Figuring out why the intelligent comedy Once in Paris . . . failed to score at the box office doesn’t take much work. After alienating fans by leaving the hit sitcom M*A*S*H in 1975 and then floundering through inconsequential TV projects, Wayne Rogers didn’t bring much goodwill to his first big-screen starring role. Leading lady Gayle Hunnicut wasn’t a major draw, either. And the folks tasked with selling the picture faced a daunting challenge: Despite containing a storyline about a sexual affair, Once in Paris . . . is primarily a bromance pairing Rogers with Gallic charmer Jack Lenoir. All in all, it’s amazing the picture got made. Nonetheless, those willing to accept the film on its own terms might enjoy what they discover.
Michael Moore (Rogers) is an American screenwriter summoned to Paris for a rewrite job. He’s met at the airport by chauffeur Jean-Paul (Lenoir), who personifies joie de vivre. To Jean-Paul, every traffic jam is an adventure, every beautiful woman is a miracle, and every new day is an opportunity for drinking and gambling and laughter. First Michael keeps Jean-Paul at arm’s length, opting to focus on work. But once it becomes clear the rewrite won’t take much effort, Michael accepts Jean-Paul’s invitation to see the real Paris: playing petanque in parks with old men, placing wagers at a horse track, visiting the restaurant that Jean-Paul’s mistress owns, and so on. Eventually, Michael’s new friendship creates problems. When the lonely screenwriter becomes preoccupied with Susan (Hunnicut), an aristocratic beauty staying in the same hotel, Michael heeds Jean-Paul’s advice to pursue a tryst, even though Michael has a wife and children back in Los Angeles. And so it goes from there.
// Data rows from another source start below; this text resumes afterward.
-- ==== Sys2Proof/Machine/Acquisition.lean ====
section
/-! DEFINITION. Local acquisition and decimation (R266-R289): the modulator clocks, bits and faults of 96 channels, the
decimation chain with its stamps and flags, the FIR banks and their cross-fade, and the ACQ and FLT registers. -/

namespace Sys2Proof.Machine

/-! ### The modulator clock (R268-R270) -/

/-- MODF of ACQ_CTRL. -/
def State.modf (s : State) : Nat := s.rf Reg.ACQ_CTRL 2 2

/-- One period of MOD_CLK in stamp units: 48.828125 ns at 20.48 MHz, doubled and doubled again. -/
def State.modEdge (s : State) : Nat := 50000 * 2 ^ 22 * 2 ^ s.modf

/-- log2 of OSR, and OSR: 64, 32 or 16 (R275). -/
def State.osrLog (s : State) : Nat := 6 - s.modf
def State.osr (s : State) : Nat := 2 ^ s.osrLog

def State.acqEn (s : State) (c : Nat) : Bool := s.rb (Reg.ACQ_CIR_CTRL c) 0

/-- The first edge of the modulator clock after `t`. -/
def State.nextEdge (s : State) (t : Stamp) : Stamp := (t / s.modEdge + 1) * s.modEdge

/-- The clock of circuit `c`. -/
def State.modClk (s : State) (c : Nat) : ModClk := Tab.get (fun _ => {}) s.modClks c
def State.setModClk (s : State) (c : Nat) (x : ModClk) : State := { s with modClks := Tab.put (fun _ => {}) s.modClks c x }

/-- How far the grid of R268 is past the last edge that is placed at or before now, and that edge, in stamps: an edge is placed on the
nearest period of the time clock, the earlier of two. -/
def State.modPhase (s : State) : Nat × Stamp :=
  let t := s.tbNear s.acqTb
  (t % s.modEdge, t / s.modEdge * s.modEdge)

/-- The level of MOD_CLK[c]: high for the first half of each period of a running clock, low after the falling edge that follows a stop
(R268, R270). -/
def State.modClkLevel (s : State) (c : Nat) : Bool :=
  let x := s.modClk c
  if x.run then decide (x.first ≤ s.modPhase.2) && decide (2 * s.modPhase.1 < s.modEdge) else decide (s.now < x.fallAt)

/-- The clock of circuit `c` stops low at its next falling edge, at once where it is low (R270). -/
def State.modStop (s : State) (c : Nat) : State :=
  let x := s.modClk c
  if x.run then
    let left := if s.modClkLevel c then (s.modEdge / 2 - s.modPhase.1) * 1000000 / stampNsUnit else 0
    s.setModClk c { x with run := false, fallAt := s.now + left }
  else s

/-- The period of the time clock, counted from now, on which the edge at time `e` is placed: the nearest, the earlier of two (R268). -/
def State.edgeAt (s : State) (e : Stamp) : Int :=
  let inc : Int := (tbIncrement (s.tbRate s.acqTb) : Nat)
  let d : Int := (e * 2 ^ 19 : Nat) - ((s.tb s.acqTb).t : Nat)
  (2 * d + inc - 1) / (2 * inc)

/-- SDLY of circuit `c` for the bit at the edge at time `e` (R288). -/
def State.sdlyAt (s : State) (c : Nat) (e : Stamp) : Nat := stoodAt (s.modClk c).sdlys e (s.rf (Reg.ACQ_CIR_CTRL c) 16 7)

/-- SDLY of circuit `c` was `old` up to the next bit. -/
def State.sdlyKeep (s : State) (c old : Nat) : State :=
  let x := s.modClk c
  let oldest := (List.range 8).foldl (fun a k => min a (s.chan (8 * c + k)).pos) (s.nextEdge (s.tbNow s.acqTb))
  s.setModClk c { x with sdlys := (s.nextEdge (s.tbNow s.acqTb), old) :: x.sdlys.filter (fun e => decide (oldest < e.1)) }

/-- The channels of circuit `c` begin anew at the first edge of the clock `low` after now: every stage memory is cleared (R270, R271,
R282). The fault watch goes on (R273), and the samples given stay given. -/
def State.acqStart (s : State) (c low : Nat) : State :=
  let e := s.nextEdge (s.tbNow s.acqTb + low)
  (List.range 8).foldl (fun s k =>
    let x := s.chan (8 * c + k)
    s.setChan (8 * c + k)
      { pos := e, hist := x.hist, scales := x.scales, last := x.last, run := x.run, good := x.good, fault := x.fault, entered := x.entered })
    ((s.trigsCut c).setModClk c { run := true, first := e })

/-- The fault watch of a circuit's channels begins anew (R273). -/
def State.faultsClear (s : State) (c : Nat) : State :=
  (List.range 8).foldl (fun s k =>
    s.setChan (8 * c + k) { s.chan (8 * c + k) with run := 0, good := 0, fault := false, entered := false }) s
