/-- STATUS of an offload descriptor: LINK_DOWN where a segment was discarded (R139). -/
def SegJob.status (j : SegJob) : Nat := if j.lost then 3 else 0

/-- One segment of the descriptor in progress at port `p` is sent, or discarded where the port cannot send (R139), and counted where it
is sent (R142); after the last the descriptor is returned. -/
def State.segSend (s : State) (p : Nat) (j : SegJob) (ph : Nat) : State :=
  match j.left with
  | [] => (s.setSegJob p none).txReturn p j.status j.sent
  | f :: rest =>
    let noPrp := (txDesc (s.headDesc (2 + p))).noPrp
    let ready := s.txReady p
    let s :=
      if s.prpDoubles p f noPrp then (s.prpSend p 3 true f ph).1
      else if ready then (s.txSend p f ph).1
      else s.txError p
    let s := if ready then s.macCount p txSegments 1 else s
    let j : SegJob := { left := rest, sent := j.sent + (if ready then 1 else 0), lost := j.lost || !ready }
    if rest.isEmpty then (s.setSegJob p none).txReturn p j.status j.sent else s.setSegJob p (some j)

/-- The next descriptor of ring 2 + p (R139-R142, R151, R152). -/
def State.txRing (s : State) (p ph : Nat) : State :=
  let r := 2 + p
  let desc := s.headDesc r
  let d := txDesc desc
  let buf := s.hostRead (bufAddr desc) d.len
  let ref := if bufBeyond desc then 7 else s.txRefusal p d buf
  let s := s.setRingX r { s.ringX r with wip := 1, episode := false }
  if ref ≠ 0 then (s.txError p).txReturn p ref 0
  else
    let dbl := s.prpDoubles p buf d.noPrp
    if !s.txReady p && !dbl && !d.seg then (s.txError p).txReturn p 3 0
    else if d.seg then
      s.segSend p { left := (List.range (segCount d)).map (fun i => segmentFrame d buf i (segCount d)), sent := 0 } ph
    else
      let f := if d.csum then withChecksums buf d.ipOff d.l4Off else buf
      let x := if dbl then s.prpSend p 3 false f ph else s.txSend p f ph
      let s := if d.ts && (!dbl || s.txReady p) then x.1.tsqPush p ⟨d.tsid, x.2.2, x.2.1⟩ else x.1
      s.txReturn p (if dbl && !s.txReady p then 3 else 0) 0

/-- MAC_TRANSMIT: port `p` sends its next frame, by the precedence of R138: the three first sources, then the segments of an offload
in progress, then the LAN B copies of LAN A's ring, then its own ring. -/
def State.macTransmit (s : State) (p ph : Nat) : State :=
  if !s.domOn (portDomain p) then s
  else
    let q := s.txOf p
    let pick := fun k => q.find? (fun x => x.source = k)
    match pick 0, pick 1, pick 2 with
    | some x, _, _ => s.txQueued p x ph
    | none, some x, _ => s.txQueued p x ph
    | none, none, some x => s.txQueued p x ph
    | none, none, none =>
      match s.segJob p with
      | some j => s.segSend p j ph
      | none =>
        match pick 3 with
        | some x => s.txQueued p x ph
        | none => if s.ringReady (2 + p) then s.txRing p ph else s

end Sys2Proof.Machine
end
Flaws plague this film. Michael is condescending, fragile, reckless, and self-involved, with retrograde attitudes toward women. Moreover, Susan is portrayed as a vapid slut despite Gilroy’s weak attempts at rounding out her characterization. By current cultural standards, Once in Paris . . . is offensive. Viewed through the prism of its time, however, the movie has personality and soulfulness, even if one suspects that Gilroy would have preferred Jack Lemmon in the lead rather than the bland Rogers. Finally, it’s worth noting that Gilroy notched a WGA Award nomination for his script, because his peers likely reacted to the film’s strongest element: the delightful rendering of Jean-Paul as an amiable rake whom a straightlaced family man might dream of someday befriending.